MLflow stands out as the leading open source MLOps tool, and we strongly recommend its integration into your machine learning lifecycle. With its diverse components, MLflow significantly boosts productivity across various stages of your machine learning journey. The utilisation of MLflow is integral to many of the patterns we showcase in the MLOps Gym.
Built on top of OS MLflow, Databricks offers a managed MLflow service that focuses on enterprise reliability, security, and scalability. Among its many advantages, the managed version of MLflow natively integrates with Databricks Notebooks, making it simpler to kickstart your MLOps journey. For a detailed comparison between OS and Managed MLflow, refer to the Databricks Managed MLflow product page.

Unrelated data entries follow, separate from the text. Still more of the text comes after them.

/-- TimeoutNeverEndsAnExchange. -/
theorem witness_timeout_run :
    exchanging (exchangeOf .exec [] []).op = true ∧ (exchangeOf .exec [] []).ex = some rd50 ∧
    (exchangeOf .exec [] []).exDone = some false ∧
    (exchangeOf .exec [] []).tx = some .test ∧ (exchangeOf .exec [] []).dec = some decStart ∧
    (exchangeOf .exec [] []).rxMsg = none ∧ (exchangeOf .exec [] []).canWrite := by decide

end Sys2Proof.Tests
end

section
/-! PROOFS. The state after reset (10_state.md R30, R32). -/

namespace Sys2Proof.Machine

/-- Settles O1: `State.reset` gives each of the seven fields the value that is claimed. -/
theorem resetIsDisconnected : Obligations.ResetIsDisconnected :=
  ⟨rfl, rfl, rfl, rfl, rfl, rfl, rfl⟩

end Sys2Proof.Machine
end

section
/-! PROOFS. The frame codec (40_framecodec.md): ENC, and DEC at one byte. -/

namespace Sys2Proof.Machine

/-! ### ENC -/

/-- An operation that answers at once in an idle state changes nothing but the result. -/
theorem State.finish_of_idle {s : State} (h : s.idle) (r : Result) : s.finish r = { s with res := some r } := by
  rw [State.finish, ← h.1]

theorem execEnc_of_idle {s : State} (h : s.idle) (p : Bytes) :
    exec (.enc p) s = .next { s with res := some (.bytes (encFrame s.cfg p)) } := by
  rw [exec, execEnc, whenIdle_of_idle h, State.finish_of_idle h]

theorem encBody_eq_flatMap (P : Params) (p : Bytes) : encBody P p = p.flatMap (encByte P) := by
  induction p with
  | nil => rfl
  | cons b p ih => rw [encBody, ih, List.flatMap_cons]

/-- Settles O14: ENC's result is `encFrame`, whose body is `encByte` of each payload byte. -/
theorem encWrapsAndEscapes : Obligations.EncWrapsAndEscapes := by
  intro p s hidle
  rw [execEnc_of_idle hidle, encFrame, encBody_eq_flatMap]
  rfl

/-! ### The decoder's step on one byte -/

theorem decByte_hunt (P : Params) (buf : Bytes) (b : Byte) :
    decByte P ⟨.hunt, buf⟩ b = .more ⟨if b = P.delim then .data else .hunt, buf⟩ := by
  by_cases h : b = P.delim <;> simp [decByte, h]

theorem decByte_data_esc {P : Params} (hP : P.WF) (buf : Bytes) :
    decByte P ⟨.data, buf⟩ P.esc = .more ⟨.escaped, buf⟩ := by
  have hne : P.esc ≠ P.delim := hP.1.symm
  simp [decByte, hne]

theorem decByte_escaped_malformed {P : Params} {b : Byte} (buf : Bytes) (hP : P.resync = .immediate)
    (hd : b ≠ P.escDelim) (he : b ≠ P.escEsc) : decByte P ⟨.escaped, buf⟩ b = .framing := by
  simp [decByte, hd, he, hP]

/-! ### The running DEC's turn -/

theorem feed_of_more {s : State} {d d' : Decoder} {b : Byte} (hd : s.dec = some d)
    (hb : decByte s.cfg d b = .more d') : feed b s = .next { s with dec := some d' } := by
  simp [feed, hd, hb]

theorem feed_of_framing {s : State} {d : Decoder} {b : Byte} (hd : s.dec = some d)
    (hb : decByte s.cfg d b = .framing) : feed b s = decError .framingError s := by
  simp [feed, hd, hb]

theorem decError_direct {s : State} (k : ErrorKind) (h : s.op = some .dec) :
    decError k s = .next { s with dec := none, op := none, res := some (.error k) } := by
  simp [decError, exchanging, h, State.finish]

theorem decError_exchanging {s : State} (k : ErrorKind) (h : exchanging s.op = true) :
    decError k s = .next { s with dec := some ⟨.hunt, []⟩, rxMsg := none } := by
  rw [decError, if_pos h, State.nextAttempt, decStart]

/-- Outside a frame `DELIM` runs LINK.DELIM and any other byte is fed as it is: either way DEC takes the byte that was read,
under any parameters. -/
theorem fetchSymbol_hunt (buf : Bytes) (b : Byte) (s : State) : (fetchSymbol ⟨.hunt, buf⟩ b s).out = feed b s := by
  by_cases h : b = s.cfg.delim
  · subst h
    simp [fetchSymbol, Action.out, exec, execLinkDelim]
  · simp [fetchSymbol, Action.out, h]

Although MLflow encompasses seven core components (Tracking, Model Registry, MLflow Deployment for LLMs, Evaluate, Prompt Engineering UI, Recipes, and Projects ) as of the current date (March 2024), our focus in this article will be on the initial five components. We chose these components because they are most effective in solving MLOps challenges for our customers with minimal friction. We will provide recommendations on when and how to leverage them effectively.
We have broken this guide to MLflow into three parts:
Here are our suggested steps for getting started with MLflow. Remember that in the remainder of this article, “MLflow” refers to the Databricks-managed version of MLflow.
As a companion to this article, we spoke to one of our most valued partners, Gavi Regunath, about this subject. You can watch the recording of that discussion on the Advancing Analytics YouTube channel.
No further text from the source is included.